-1

I am trying to match and format output regex result. I have a words array e.g:

var resultArray = new List {"new", "new_"}; // notice the word with underscore

But when i try to search a sentence like this:
New Law_Book_with_New_Cover
it does match the with the first word "New" but not the middle one with "New_". here is my code

 if (resultArray.Count > 0)
 {
            string regex = "\\b(?:" + String.Join("|", resultArray.ToArray()) + ")\\b";
            MatchEvaluator myEvaluator = new MatchEvaluator(GetHighlightMarkup);
            return Regex.Replace(result, regex, myEvaluator, RegexOptions.Compiled | RegexOptions.Multiline | RegexOptions.IgnoreCase);
 }

    private static string GetHighlightMarkup(Match m)
    {
        return string.Format("<span class=\"focus\">{0}</span>", m.Value);
    }

And yes i did tried escaping the word "\New_" but no luck still.
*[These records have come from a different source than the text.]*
-- ==== Sys2Proof/Machine/Packets.lean ====
section
/-! DEFINITION. The packets: launches and their admission, buffers, grants, signals, waits, measurement, energy
(03 R69 to R72, 05 R98 to R109, R120, 07 R153 to R155, R164, 06 R142). -/

namespace Sys2Proof.Machine

open Host (Outcome)

/-! Launches (05 R97 to R105, R120) -/

/-- Entries of the dependence table in use: nodes that `launch` did not post (R104, R122). -/
def State.tableUsed (s : State) : Nat := (s.nodes.filter fun x => x.2.parent.isNone).length

/-- The place of a launch in the order of admission (R104). -/
def State.turnOf (s : State) (v q : Nat) : Nat := ((s.queue v q).turn).getD s.nextTurn

/-- The launches that wait for table entries. -/
def State.waitingTurns (s : State) : List Nat :=
  s.vfs.flatMap fun f => f.2.queues.filterMap fun x => x.2.turn

/-- A launch of n nodes at the head of a queue may be admitted: entries are free and none waits before it. -/
def State.admits (s : State) (v q n : Nat) : Bool :=
  decide (s.tableUsed + n ≤ 65536) && s.waitingTurns.all fun k => decide (s.turnOf v q ≤ k)

/-- A launch waits at its queue's head for table entries. -/
def State.queueTurn (s : State) (v q : Nat) (k : Pkt) : State :=
  let x := s.queue v q
  match x.turn with
  | some _ => s
  | none => { s.setQueue v q { x with turn := some s.nextTurn, head := some k } with nextTurn := s.nextTurn + 1 }

/-- The measured context of a launch; none inside when it names a closed one (07 R155). -/
def State.launchCtx (s : State) (p : Nat) (k : Pkt) : Option (Option Nat) :=
  if fld k.spec 4 1 = 0 then some none
  else if (s.ctx p (fld k.spec 5 4)).isOpen then some (some (fld k.spec 5 4))
  else none

/-- The predecessors of a graph's node: its PRED entries and its producers (R101, R105). -/
def predsOf (first : Nat) (preds : List Nat) (binds : List BindSpec) : List Nat :=
  ((preds ++ (binds.filter fun b => b.kind == 1).map (·.ref)).eraseDups).map (first + ·)

/-- The nodes of an admitted graph enter the table (R104). -/
def State.addNodes (s : State) (g v q : Nat) (gd : GraphDesc) (ds : List (NodeDesc × List Nat)) (inl : Option (List Byte)) (prio : Nat) :
    State :=
  let first := s.nextNode
  let one (s : State) (x : (GraphEntry × (NodeDesc × List Nat)) × Nat) : State :=
    let d := x.1.2.1
    let nd : Node :=
      { Node.empty with
        graph := g
        idx := x.2
        num := x.2
        vf := v
        q := q
        prio := prio
        desc := x.1.1.desc
        classes := d.classes
        width := d.width
        code := d.code
        gangs := x.1.2.2
        arg := d.arg
        arglen := d.arglen
        inl := inl
        binds := d.binds
        preds := predsOf first x.1.1.preds d.binds
        phase := .waiting
        isErr := gd.err == some x.2 }
    s.setNode (first + x.2) nd
  let s1 := ((gd.entries.zip ds).zipIdx).foldl one s
  { s1 with nextNode := first + gd.entries.length }

/-- A launch that passed its checks: the packet starts, the graph is made and its nodes may become ready. -/
def State.launchGraph (s : State) (v q : Nat) (k : Pkt) (gd : GraphDesc) (ds : List (NodeDesc × List Nat)) (meas : Option Nat)
    (single : Bool) (inl : Option (List Byte)) : State :=
  let prio := (s.queue v q).prio
  let st := s.start v q k none
  let g := st.2.nextGraph
  let gr : Graph :=
    { Graph.empty with
      part := s.partOf v
      vf := v
      q := q
      pkt := st.1
      gid := k.dw 0x10
      retry := fld k.spec 0 3
      meas := meas
      result := gd.result
      single := single
      err := gd.err.map (st.2.nextNode + ·) }
  let s1 : State := { st.2.setGraph g gr with nextGraph := g + 1 }
  let s2 := (s1.addNodes g v q gd ds inl prio).releaseReady
  s2.checkGraph g

/-- A malformed launch completes at once with STATUS 1, its result record with CAUSE 5 (R103). -/
def State.malformed (s : State) (v q : Nat) (k : Pkt) (result : Nat) : State :=
  let st := s.start v q k (some 1)
  let gr : Graph := { Graph.empty with part := s.partOf v, vf := v, q := q, fail := some ⟨0xFFFF, 1, 5, 0, 0⟩, result := result }
  st.2.resultRecord gr 1 none

/-- RESULT of a graph descriptor that may be malformed: where the header can be read and the address is
aligned; a read that has to wait is tried again. -/
def State.resultOf (s : State) (p desc : Nat) : Except ReadErr Nat :=
  match s.capRead p desc 64 with
  | .ok (h, _) => .ok (if numAt h 0x10 8 % 64 = 0 then numAt h 0x10 8 else 0)
  | .error (.code _) => .ok 0
  | .error e => .error e

/-- A graph that turns out to be malformed completes with its result record, where its header can be read (R103). -/
def State.badGraph (s : State) (v q : Nat) (k : Pkt) : State :=
  match s.resultOf (s.partOf v) (k.dw 8) with
  | .ok r => s.malformed v q k r
  | .error e => s.readWait ⟨v, q, 8⟩ e

/-- `GRAPH_LAUNCH` (R98, R103, R104): read and checked; a malformed graph completes, a good one is admitted when
the table has room for it.  A read that waits for a lent line's holders is tried again. -/
def State.graphPacket (v q : Nat) (k : Pkt) (s : State) : State :=
  let p := s.partOf v
  match s.launchCtx p k with
  | none => s.badGraph v q k
  | some m =>
    match s.readGraph p (k.dw 8) with
    | .error (.wait b off n) => s.readWait ⟨v, q, 8⟩ (.wait b off n)
    | .error (.code _) => s.badGraph v q k
    | .ok (gd, ds, s1) =>
      if s1.admits v q gd.entries.length then s1.launchGraph v q k gd ds m false none else s1.queueTurn v q k

/-- A single node as a graph (R120). -/
def soloGraph (desc : Nat) : GraphDesc := ⟨none, 0, [⟨desc, []⟩]⟩

/-- `NODE_LAUNCH` (R120): the packet's argument block takes the place of the descriptor's. -/
def State.nodePacket (v q : Nat) (k : Pkt) (s : State) : State :=
  let p := s.partOf v
  match s.launchCtx p k with
  | none => s.malformed v q k 0
  | some m =>
    match s.readNode p (k.dw 8) with
    | .error (.wait b off n) => s.readWait ⟨v, q, 8⟩ (.wait b off n)
    | .error (.code _) => s.malformed v q k 0
    | .ok (d, gangs, s1) =>
      if d.binds.any fun b => b.kind == 1 || (b.exp && decide (0xFFE0 ≤ b.ref)) then s.malformed v q k 0
      else if !s1.admits v q 1 then s1.queueTurn v q k
      else
        let inl := if k.argref then none else some ((k.bytes.drop 0x20).take k.arglen)
        s1.launchGraph v q k (soloGraph (k.dw 8)) [({ d with arg := k.dw 0x20, arglen := k.arglen }, gangs)] m true inl

def execGraphLaunch (s : State) : Outcome State Fault Refusal := .next (s.packetEvent 1 State.graphPacket)

def execNodeLaunch (s : State) : Outcome State Fault Refusal := .next (s.packetEvent 2 State.nodePacket)

/-- A launch that waits at its queue's head is admitted, in the order in which launches reached the check
(R104).  The focus names VF and queue. -/
def execGraphAdmission (s : State) : Outcome State Fault Refusal :=
  let x := s.queue s.cur.site s.cur.core
  if x.turn.isNone then .next s
  else
    match (s.parse s.cur.site s.cur.core).1 with
    | .ok p => if p.typ = 1 then .next (s.packetEvent 1 State.graphPacket) else .next (s.packetEvent 2 State.nodePacket)
    | _ => .next s

/-! Buffers and grants (05 R109) -/

/-- `BUF_CREATE`. -/
def execBufCreate (s : State) : Outcome State Fault Refusal :=
  .next (s.packetEvent 3 fun v q k s =>
    let attr := numAt k.bytes 0x10 4
    let r := s.newBuf (k.dw 8) attr (fld k.spec 16 1 == 1)
    ((r.2.setCap (s.partOf v) (fld k.spec 0 16) (.cap r.1 true (attr % 2 == 0))).start v q k (some 0)).2)

/-- `BUF_RELEASE`. -/
def execBufRelease (s : State) : Outcome State Fault Refusal :=
  .next (s.packetEvent 4 fun v q k s =>
    let p := s.partOf v
    let slot := fld k.spec 0 16
    match s.cap p slot with
    | some (.cap b _ _) => (((s.clearCap p slot).dropRef b).start v q k (some 0)).2
    | _ => s)

/-- `CAP_GRANT`: at once within the package; to a peer, pending until the peer fills its slot. -/
def execCapGrant (s : State) : Outcome State Fault Refusal :=
  .next (s.packetEvent 5 fun v q k s =>
    let p := s.partOf v
    let tp := numAt k.bytes 8 1
    let ts := numAt k.bytes 0x0A 2
    let rights := numAt k.bytes 0x0C 4
    let peer := numAt k.bytes 0x10 2
    match s.validCap p (fld k.spec 0 16) with
    | none => s
    | some (b, _, _) =>
      let s1 := s.addRef b
      if peer = 0xFFFF then ((s1.setCap tp ts (.cap b (rights % 2 == 1) (decide (2 ≤ rights)))).start v q k (some 0)).2
      else
        let x := s.queue v q
        let st := s1.start v q k none
        let g : PeerGrant := ⟨v, q, st.1, x.readIdx, peer, b, false⟩
        let u := s.buf b
        ({ st.2 with grants := st.2.grants ++ [g] }).send (.peerGrant peer b tp ts rights u.size u.attr.toNat))

/-! Signals and waits (03 R71) -/

/-- A SIGNAL's device target: where it may be written (R513). -/
def State.signalTarget (s : State) (p v a : Nat) : Option Nat :=
  match s.validCap p (slotOf a) with
  | none => none
  | some (b, _, w) =>
    if !w || (s.buf b).readOnly || decide ((s.buf b).size < offOf a + 8) || (s.vf v).flrbusy then none else some b

/-- A packet starts and is done once what the device wrote before has performed (R69, R73). -/
def State.startAfter (s : State) (v q : Nat) (k : Pkt) : State :=
  let r := s.start v q k none
  r.2.afterHome (.finish v q r.1 0)

/-- `SIGNAL` (R71): one write with release order at system scope, behind every device write that waits at its home (10
R231); an addition waits until it can read and write at once.  What may not be written is lost (R513). -/
def execSignal (s : State) : Outcome State Fault Refusal :=
  .next (s.packetEvent 6 fun v q k s =>
    let p := s.partOf v
    let a := k.dw 8
    if fld k.spec 2 1 = 0 then (s.outWrite p v a false (leBytes 8 (k.dw 0x10))).startAfter v q k
    else
      match s.signalTarget p v a with
      | none => s.startAfter v q k
      | some b =>
        if fld k.spec 0 2 = 0 then (s.outWrite p v a true (leBytes 8 (k.dw 0x10))).startAfter v q k
        else
          let me : Actor := ⟨v, q, 8⟩
          let sp := [(b, offOf a, 8)]
          if !s.homeTurn (· == me) true sp || s.homeLate then s.waitHome me true sp
          else
            let s1 := s.leaveHome (· == me) true sp
            (s1.inTurn fun s => s.outWrite p v a true (leBytes 8 ((s.buf b).mem.nat (offOf a) 8 + k.dw 0x10))).startAfter v q k)

/-- A test of a WAIT: an error code, a wait for recalls of a lent line, or whether the condition holds. -/
def State.waitTest (s : State) (v q : Nat) (k : Pkt) : Except Nat (Option Bool × State) :=
  let a := k.dw 8
  let cond (x : Nat) : Bool :=
    let m := k.dw 0x18
    let l := x &&& m
    let r := k.dw 0x10 &&& m
    match fld k.spec 0 3 with
    | 0 => l == r
    | 1 => l != r
    | 2 => decide (r ≤ l)
    | _ => decide (l < r)
  if fld k.spec 3 1 = 0 then
    if s.hostFails a 8 then .error 6 else .ok (some (cond (Memory.nat s.host a 8)), s)
  else
    match s.capRead (s.partOf v) a 8 with
    | .ok r => .ok (some (cond (leNat r.1)), r.2)
    | .error (.wait b off n) => .ok (none, s.readWait ⟨v, q, 8⟩ (.wait b off n))
    | .error (.code c) => .error c

/-- `WAIT`: completed when its condition holds at its first test; else the queue waits, and keeps the packet (R71, R75). -/
def execWaitPacket (s : State) : Outcome State Fault Refusal :=
  .next (s.packetEvent 7 fun v q k s =>
    match s.waitTest v q k with
    | .error c => s.queueError v q c
    | .ok (none, s1) => s1
    | .ok (some true, s1) => (s1.start v q k (some 0)).2
    | .ok (some false, s1) =>
      let x := s1.queue v q
      (s1.setQueue v q { x with tested := s.time, head := some k }).queueState v q 3)

/-- A waiting queue tests its WAIT again (R71): a host word every 4,096 cycles. -/
def execWaitTest (s : State) : Outcome State Fault Refusal :=
  let v := s.cur.site
  let q := s.cur.core
  let x := s.queue v q
  if x.st ≠ 3 ∨ !s.resident (s.partOf v) ∨ (s.vf v).flrbusy then .next s
  else
    match x.head with
    | none => .next s
    | some k =>
      if fld k.spec 3 1 = 0 ∧ s.time < x.tested + 4096 then .next s
      else
        let s1 := s.setQueue v q { x with tested := s.time }
        match s1.waitTest v q k with
        | .error c => .next (s1.queueError v q c)
        | .ok (some true, s2) => .next (s2.start v q k (some 0)).2
        | .ok (_, s2) => .next s2

/-! Measurement and energy -/

/-- `MEASURE_OPEN` (07 R153, R154): it starts once nothing measured runs in its context. -/
def execMeasureOpen (s : State) : Outcome State Fault Refusal :=
  .next (s.packetEvent 8 fun v q k s =>
    let p := s.partOf v
    let c := fld k.spec 0 4
    if s.graphs.any fun g => g.2.part == p && g.2.meas == some c then s
    else
      let magic : List Byte := [0x44, 0x45, 0x58, 0x53, 0x4F, 0x4C, 0x2D, 0x4D, 0x43]
      let c0 := sha512 (magic ++ leBytes 1 p ++ leBytes 1 c ++ (k.bytes.drop 8).take 32)
      ((s.setCtx p c { Ctx.closed with isOpen := true, chain := c0 }).start v q k (some 0)).2)

/-- `RECEIPT`: the request goes to Markhor (07 R164). -/
def execReceipt (s : State) : Outcome State Fault Refusal :=
  .next (s.packetEvent 9 fun v q k s =>
    let n := fld k.spec 4 3
    let st := s.start v q k none
    let r : Receipt :=
      { part := s.partOf v, vf := v, q := q, pkt := st.1, ctx := fld k.spec 0 4, close := fld k.spec 7 1 == 1, dest := k.dw 8
        gid := k.dw 0x10, slots := (List.range n).map fun i => numAt k.bytes (0x18 + 2 * i) 2
        names := (List.range n).map fun i => (k.bytes.drop (0x20 + 8 * i)).take 8, taken := false, body := [], log := [], status := none }
    { st.2 with receipts := st.2.receipts ++ [r] })

/-- `ENERGY_SET` (R71, 06 R142): done at the next refill tick, at which the new rate applies (R69). -/
def execEnergySet (s : State) : Outcome State Fault Refusal :=
  .next (s.packetEvent 10 fun v q k s =>
    let p := s.partn (s.partOf v)
    ((s.setPart (s.partOf v) { p with reqMw := some (numAt k.bytes 8 4), reqUj := some (numAt k.bytes 0x0C 4) }).start v q k none).2)

end Sys2Proof.Machine
end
What am i missing ?

Idrees Khan
  • 7,702
  • 18
  • 63
  • 111
  • 2
    `_` is part of the word character class, thus `\b` will not match between underscore and letters – Sebastian Proske Aug 23 '16 at 11:27
  • @SebastianProske what is the work around ? – Idrees Khan Aug 23 '16 at 11:28
  • You could use lookarounds, e.g. `(?<![a-zA-Z])New(?![a-zA-Z])` – Sebastian Proske Aug 23 '16 at 11:29
  • @SebastianProske and the Olympics medal goes to you! post it as an aswer – Idrees Khan Aug 23 '16 at 11:36
  • In addition to @WiktorStribiżew's answer: sorting the `resultArray` in item length descending order should help avoiding the [`New|New_`](https://regex101.com/r/mT7jU5/1) vs [`New_|New`](https://regex101.com/r/sM8iJ1/1) issue, so do `resultArray.Sort((s1, s2) => s2.Length - s1.Length);` before `string regex = ...` – Dmitry Egorov Aug 23 '16 at 11:41
  • Yeah, and to add to Sebastian's comment: I guess OP needs to check for alphanumerics on both sides, not just letters. DotNetDreamer, you have not specified what the result should be: `New Law_Book_with_New_Cover` or `New Law_Book_with_New_Cover`? – Wiktor Stribiżew Aug 23 '16 at 12:02
  • So will you let us answer the question? Why did Sebastian's solution work? It does not find `New_`, it finds `New`. – Wiktor Stribiżew Aug 23 '16 at 15:14
  • @WiktorStribiżew it does. The results for me worked – Idrees Khan Aug 24 '16 at 08:27
  • Why? If you explain, that will make it possible to provide a valid answer that will be helpful to *all readers*, not just for you. "It does not work" or "it works" are not helpful to anyone. At least provide the expected result in the body of the question. – Wiktor Stribiżew Aug 24 '16 at 08:37

1 Answers1

0

It seems you need to match your items only if they are not enclosed with letters.

You may replace the word boundaries in your regex with lookarounds:

string regex = @"(?<!\p{L})(?:" + String.Join("|", resultArray.ToArray()) + @")(?!\p{L})";

where \p{L} matches any letter, (?<!\p{L}) requires the absence of a letter before the match, and (?!\p{L}) disallows a letter after the match.

Wiktor Stribiżew
  • 607,720
  • 39
  • 448
  • 563